Auto-TLS Encryption ships with CDP clusters and Radoop Proxy also supports SSL. If any of those is equipped with an untrusted (aka self-signed) certificate for SSL you need to add the certificate(s) to the cacerts folder in RapidMiner Studio home in order to establish secure communication channel.
Use Import from Cluster Manager to create the connection directly from the configuration retrieved from Cloudera Manager. The import process doesn't use Radoop Proxy thus Cloudera Manager has to be accessible over network for this task. If SSL is enabled, pick the hostname which corresponds the certificate installed in the previous step.

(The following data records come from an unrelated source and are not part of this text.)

-- ==== Sys2Proof/Laws/KeepCustody.lean ====
section
/-! SUPPORT. What the operations of Machine/Custody.lean keep. -/

set_option linter.all false

namespace Sys2Proof.Machine

theorem State.setRole_keeps {s₀ s : State} (h : Keeps s₀ s) (r : Nat) : Keeps s₀ (State.setRole s r) := by
  unfold State.setRole
  repeat first
    | with_reducible first
      | assumption | apply State.p_keeps
    | with_reducible refine Keeps.fields ?_ ?_ ?_ ?_
    | exact Or.inl rfl
    | rfl

theorem State.actStart_keeps {s₀ s : State} (h : Keeps s₀ s) : Keeps s₀ (State.actStart s) := by
  unfold State.actStart
  repeat first
    | (extract_lets +onlyGivenNames x; first
      | (refine (have hx : Keeps s₀ x := ?_; ?_); (on_goal 2 => (clear_value x; rename' x => y)); subst x)
      | (refine (have hx : Keeps s₀ x.1 := ?_; ?_); (on_goal 2 => (clear_value x; rename' x => y)); subst x)
      | (clear_value x; rename' x => y))
    | with_reducible first
      | assumption | apply Keeps.ite | apply State.pb_keeps | apply State.dpGrantRise_keeps
      | apply State.encGrantRise_keeps | apply State.tchGrantRise_keeps | apply State.setRole_keeps
    | with_reducible refine Keeps.fields ?_ ?_ ?_ ?_
    | exact Or.inl rfl
    | rfl

theorem State.finishRelease_keeps {s₀ s : State} (h : Keeps s₀ s) : Keeps s₀ (State.finishRelease s) := by
  unfold State.finishRelease
  repeat first
    | (extract_lets +onlyGivenNames x; first
      | (refine (have hx : Keeps s₀ x := ?_; ?_); (on_goal 2 => (clear_value x; rename' x => y)); subst x)
      | (refine (have hx : Keeps s₀ x.1 := ?_; ?_); (on_goal 2 => (clear_value x; rename' x => y)); subst x)
      | (clear_value x; rename' x => y))
    | with_reducible first
      | assumption | apply State.p_keeps | apply State.pb_keeps
    | with_reducible refine Keeps.fields ?_ ?_ ?_ ?_
    | exact Or.inl rfl
    | rfl

theorem State.releaseSettle_keeps {s₀ s : State} (h : Keeps s₀ s) : Keeps s₀ (State.releaseSettle s) := by
  unfold State.releaseSettle
  repeat first
    | with_reducible first
      | assumption | apply Keeps.ite | apply State.finishRelease_keeps

theorem State.release_keeps {s₀ s : State} (h : Keeps s₀ s) (t0 role : Nat) :
    Keeps s₀ (State.release s t0 role) := by
  unfold State.release
  repeat first
    | (extract_lets +onlyGivenNames x; first
      | (refine (have hx : Keeps s₀ x := ?_; ?_); (on_goal 2 => (clear_value x; rename' x => y)); subst x)
      | (refine (have hx : Keeps s₀ x.1 := ?_; ?_); (on_goal 2 => (clear_value x; rename' x => y)); subst x)
      | (clear_value x; rename' x => y))
    | with_reducible first
      | assumption | apply Keeps.ite | apply State.pb_keeps | apply State.dpGrantFall_keeps
      | apply State.tchGrantFall_keeps | apply State.setRole_keeps | apply State.releaseSettle_keeps
    | with_reducible refine Keeps.fields ?_ ?_ ?_ ?_
    | exact Or.inl rfl
    | rfl

theorem State.releaseTo_keeps {s₀ s : State} (h : Keeps s₀ s) (t0 role : Nat) :
    Keeps s₀ (State.releaseTo s t0 role) := by
  unfold State.releaseTo
  repeat first
    | with_reducible first
      | assumption | apply Keeps.ite | apply State.setRole_keeps | apply State.release_keeps

theorem State.releaseLatched_keeps {s₀ s : State} (h : Keeps s₀ s) (n : Nat) :
    Keeps s₀ (State.releaseLatched s n) := by
  unfold State.releaseLatched
  repeat first
    | with_reducible first
      | assumption | apply Keeps.ite | apply State.releaseSettle_keeps
    | with_reducible refine Keeps.fields ?_ ?_ ?_ ?_
    | exact Or.inl rfl
    | rfl

theorem State.setGrant_keeps {s₀ s : State} (h : Keeps s₀ s) (on : Bool) (t0 : Nat) :
    Keeps s₀ (State.setGrant s on t0) := by
  unfold State.setGrant
  apply Keeps.ite h
  have h1 : Keeps s₀ { s with cus := { s.cus with eff := on } } := Keeps.fields h rfl (.inl rfl) rfl
  exact Keeps.ite h1 (Keeps.ite (State.actStart_keeps h1) (State.releaseTo_keeps h1 _ _))

theorem State.isolate_keeps {s₀ s : State} (h : Keeps s₀ s) : Keeps s₀ (State.isolate s) := by
  unfold State.isolate
  repeat first
    | with_reducible first
      | assumption | apply Keeps.ite | apply State.releaseTo_keeps

theorem State.leaveIsolated_keeps {s₀ s : State} (h : Keeps s₀ s) : Keeps s₀ (State.leaveIsolated s) := by
  unfold State.leaveIsolated
  repeat first
    | with_reducible first
      | assumption | apply Keeps.ite | apply State.setRole_keeps | apply State.actStart_keeps

theorem State.isolateBecame_keeps {s₀ s : State} (h : Keeps s₀ s) (on : Bool) :
    Keeps s₀ (State.isolateBecame s on) := by
  unfold State.isolateBecame
  repeat first
    | with_reducible first
      | assumption | apply Keeps.ite | apply State.isolate_keeps | apply State.leaveIsolated_keeps

theorem State.isolateSet_keeps {s₀ s : State} (h : Keeps s₀ s) (on : Bool) : Keeps s₀ (State.isolateSet s on) := by
  unfold State.isolateSet
  repeat first
    | with_reducible first
      | assumption | apply Keeps.ite | apply State.pb_keeps | apply State.isolateBecame_keeps

theorem State.bootIsolate_keeps {s₀ s : State} (h : Keeps s₀ s) (refused : Bool) :
    Keeps s₀ (State.bootIsolate s refused) := by
  unfold State.bootIsolate
  repeat first
    | (extract_lets +onlyGivenNames x; first
      | (refine (have hx : Keeps s₀ x := ?_; ?_); (on_goal 2 => (clear_value x; rename' x => y)); subst x)
      | (refine (have hx : Keeps s₀ x.1 := ?_; ?_); (on_goal 2 => (clear_value x; rename' x => y)); subst x)
      | (clear_value x; rename' x => y))
    | with_reducible first
      | assumption | apply Keeps.ite | apply State.isolate_keeps | apply State.leaveIsolated_keeps
    | with_reducible refine Keeps.fields ?_ ?_ ?_ ?_
    | exact Or.inl rfl
    | rfl

theorem State.grantFiltered_keeps {s₀ s : State} (h : Keeps s₀ s) (level : Bool) :
    Keeps s₀ (State.grantFiltered s level) := by
  unfold State.grantFiltered
  repeat first
    | (extract_lets +onlyGivenNames x; first
      | (refine (have hx : Keeps s₀ x := ?_; ?_); (on_goal 2 => (clear_value x; rename' x => y)); subst x)
      | (refine (have hx : Keeps s₀ x.1 := ?_; ?_); (on_goal 2 => (clear_value x; rename' x => y)); subst x)
      | (clear_value x; rename' x => y))
    | with_reducible first
      | assumption | apply Keeps.ite | apply State.pb_keeps | apply State.inc_keeps | apply State.raise_keeps
      | apply State.setGrant_keeps
    | with_reducible refine Keeps.fields ?_ ?_ ?_ ?_
    | exact Or.inl rfl
    | rfl

theorem grantChange_keeps {s₀ s : State} (h : Keeps s₀ s) (level : Bool) : Keeps s₀ (grantChange level s) := by
  unfold grantChange
  repeat first
    | with_reducible first
      | assumption | apply Keeps.ite | apply State.grantFiltered_keeps

theorem staleClear_keeps {s₀ s : State} (h : Keeps s₀ s) : Keeps s₀ (staleClear s) := by
  unfold staleClear
  repeat first
    | with_reducible first
      | assumption | apply Keeps.ite | apply State.grantFiltered_keeps

theorem State.compatSet_keeps {s₀ s : State} (h : Keeps s₀ s) (on : Bool) : Keeps s₀ (State.compatSet s on) := by
  unfold State.compatSet
  repeat first
    | with_reducible first
      | assumption | apply State.pb_keeps | apply State.setGrant_keeps

theorem State.compatEval_keeps {s₀ s : State} (h : Keeps s₀ s) : Keeps s₀ (State.compatEval s) := by
  unfold State.compatEval
  repeat first
    | (extract_lets +onlyGivenNames x; first
      | (refine (have hx : Keeps s₀ x := ?_; ?_); (on_goal 2 => (clear_value x; rename' x => y)); subst x)
      | (refine (have hx : Keeps s₀ x.1 := ?_; ?_); (on_goal 2 => (clear_value x; rename' x => y)); subst x)
      | (clear_value x; rename' x => y))
    | with_reducible first
      | assumption | apply Keeps.ite | apply State.pb_keeps | apply State.compatSet_keeps
    | with_reducible refine Keeps.fields ?_ ?_ ?_ ?_
    | exact Or.inl rfl
    | rfl

theorem State.aliveRefresh_keeps {s₀ s : State} (h : Keeps s₀ s) : Keeps s₀ (State.aliveRefresh s) := by
  unfold State.aliveRefresh
  repeat first
    | (extract_lets +onlyGivenNames x; first
      | (refine (have hx : Keeps s₀ x := ?_; ?_); (on_goal 2 => (clear_value x; rename' x => y)); subst x)
      | (refine (have hx : Keeps s₀ x.1 := ?_; ?_); (on_goal 2 => (clear_value x; rename' x => y)); subst x)
      | (clear_value x; rename' x => y))
    | with_reducible first
      | assumption | apply Keeps.ite | apply State.pb_keeps | apply State.compatEval_keeps
    | with_reducible refine Keeps.fields ?_ ?_ ?_ ?_
    | exact Or.inl rfl
    | rfl

theorem aliveKick_keeps {s₀ s : State} (h : Keeps s₀ s) (v : Word) : Keeps s₀ (aliveKick v s) := by
  unfold aliveKick
  repeat first
    | with_reducible first
      | assumption | apply Keeps.ite | apply State.aliveRefresh_keeps
    | with_reducible refine Keeps.fields ?_ ?_ ?_ ?_
    | exact Or.inl rfl
    | rfl

theorem peerOkChange_keeps {s₀ s : State} (h : Keeps s₀ s) (level : Bool) : Keeps s₀ (peerOkChange level s) := by
  unfold peerOkChange
  repeat first
    | with_reducible first
      | assumption | apply Keeps.ite | apply State.pb_keeps | apply State.raise_keeps | apply State.compatEval_keeps

theorem takeDelay_keeps {s₀ s : State} (h : Keeps s₀ s) : Keeps s₀ (takeDelay s) := by
  unfold takeDelay
  repeat first
    | (extract_lets +onlyGivenNames x; first
      | (refine (have hx : Keeps s₀ x := ?_; ?_); (on_goal 2 => (clear_value x; rename' x => y)); subst x)
      | (refine (have hx : Keeps s₀ x.1 := ?_; ?_); (on_goal 2 => (clear_value x; rename' x => y)); subst x)
      | (clear_value x; rename' x => y))
    | with_reducible first
      | assumption | apply Keeps.ite | apply State.compatSet_keeps
    | split
    | with_reducible refine Keeps.fields ?_ ?_ ?_ ?_
    | exact Or.inl rfl
    | rfl

theorem linkTimeout_keeps {s₀ s : State} (h : Keeps s₀ s) : Keeps s₀ (linkTimeout s) := by
  unfold linkTimeout
  repeat first
    | with_reducible first
      | assumption | apply Keeps.ite | apply State.pb_keeps | apply State.raise_keeps

theorem statusFrame_keeps {s₀ s : State} (h : Keeps s₀ s) : Keeps s₀ (statusFrame s) := by
  unfold statusFrame
  repeat first
    | (extract_lets +onlyGivenNames x; first
      | (refine (have hx : Keeps s₀ x := ?_; ?_); (on_goal 2 => (clear_value x; rename' x => y)); subst x)
      | (refine (have hx : Keeps s₀ x.1 := ?_; ?_); (on_goal 2 => (clear_value x; rename' x => y)); subst x)
      | (clear_value x; rename' x => y))
    | with_reducible first
      | assumption | apply Keeps.ite | apply State.p_keeps | apply State.inc_keeps
    | with_reducible refine Keeps.fields ?_ ?_ ?_ ?_
    | exact Or.inl rfl
    | rfl

theorem State.cusBad_keeps {s₀ s : State} (h : Keeps s₀ s) : Keeps s₀ (State.cusBad s) := by
  unfold State.cusBad
  repeat first
    | with_reducible first
      | assumption | apply State.inc_keeps

theorem State.cusGood_keeps {s₀ s : State} (h : Keeps s₀ s) : Keeps s₀ (State.cusGood s) := by
  unfold State.cusGood
  repeat first
    | with_reducible first
      | assumption | apply State.pb_keeps | apply State.inc_keeps
    | with_reducible refine Keeps.fields ?_ ?_ ?_ ?_
    | exact Or.inl rfl
    | rfl

theorem State.cusReceive_keeps {s₀ s : State} (h : Keeps s₀ s) (bs : List Byte) :
    Keeps s₀ (State.cusReceive s bs).1 := by
  unfold State.cusReceive
  repeat first
    | (extract_lets +onlyGivenNames x; first
      | (refine (have hx : Keeps s₀ x := ?_; ?_); (on_goal 2 => (clear_value x; rename' x => y)); subst x)
      | (refine (have hx : Keeps s₀ x.1 := ?_; ?_); (on_goal 2 => (clear_value x; rename' x => y)); subst x)
      | (have z := fun a => x a; clear z; subst x)
      | (clear_value x; rename' x => y))
    | with_reducible first
      | assumption | apply Keeps.ite | apply Keeps.itePair | apply State.isolateSet_keeps | apply State.cusBad_keeps
      | apply State.cusGood_keeps
    | dsimp -zeta only

theorem cusCtrlWrite_keeps {s₀ s : State} (h : Keeps s₀ s) (m : Nat) (v : Word) :
    Keeps s₀ (cusCtrlWrite m v s) := by
  unfold cusCtrlWrite
  repeat first
    | (extract_lets +onlyGivenNames x; first
      | (refine (have hx : Keeps s₀ x := ?_; ?_); (on_goal 2 => (clear_value x; rename' x => y)); subst x)
      | (refine (have hx : Keeps s₀ x.1 := ?_; ?_); (on_goal 2 => (clear_value x; rename' x => y)); subst x)
      | (clear_value x; rename' x => y))
    | with_reducible first
      | assumption | apply Keeps.ite | apply State.writeFields_keeps | apply State.isolateBecame_keeps
      | apply State.aliveRefresh_keeps | apply linkTimeout_keeps

theorem roleRequest_keeps {s₀ s : State} (h : Keeps s₀ s) (m : Nat) (v : Word) : Keeps s₀ (roleRequest m v s) := by
  unfold roleRequest
  repeat first
    | (extract_lets +onlyGivenNames x; first
      | (refine (have hx : Keeps s₀ x := ?_; ?_); (on_goal 2 => (clear_value x; rename' x => y)); subst x)
      | (refine (have hx : Keeps s₀ x.1 := ?_; ?_); (on_goal 2 => (clear_value x; rename' x => y)); subst x)
      | (clear_value x; rename' x => y))
    | with_reducible first
      | assumption | apply Keeps.ite | apply State.p_keeps | apply State.logIgnored_keeps | apply State.raise_keeps
      | apply State.setRole_keeps

theorem peerGenWrite_keeps {s₀ s : State} (h : Keeps s₀ s) (m : Nat) (v : Word) :
    Keeps s₀ (peerGenWrite m v s) := by
  unfold peerGenWrite
  repeat first
    | with_reducible first
      | assumption | apply State.writeFields_keeps | apply State.genRefresh_keeps

theorem compatWrite_keeps {s₀ s : State} (h : Keeps s₀ s) (m : Nat) (v : Word) : Keeps s₀ (compatWrite m v s) := by
  unfold compatWrite
  repeat first
    | with_reducible first
      | assumption | apply State.writeFields_keeps | apply State.compatEval_keeps

theorem graceExpire_keeps {s₀ s : State} (h : Keeps s₀ s) : Keeps s₀ (graceExpire s) := by
  unfold graceExpire
  repeat first
    | with_reducible first
      | assumption | apply Keeps.ite | apply State.readyFall_keeps
    | split
    | with_reducible refine Keeps.fields ?_ ?_ ?_ ?_
    | exact Or.inl rfl
    | rfl

end Sys2Proof.Machine
end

When using Kerberos, set Client Principal with the corresponding Keytab File, KDC Address and the REALM on the Global tab.
On the Spark tab, untick Use default Spark path and point Spark Archive (or libs) path to the HDFS location where the required Spark distribution had been uploaded by Hadoop administrator. Tick Use custom PySpark archive and Use custom SparkR archive and point the corresponding archive paths to the HDFS location where the pyspark, py4j and sparkr packages are stored.
On the Spark tab, if Java 8 is not the default on the cluster, then add these two advanced properties specifying JAVA_HOME of the installed Java 8 for the Spark driver and executors.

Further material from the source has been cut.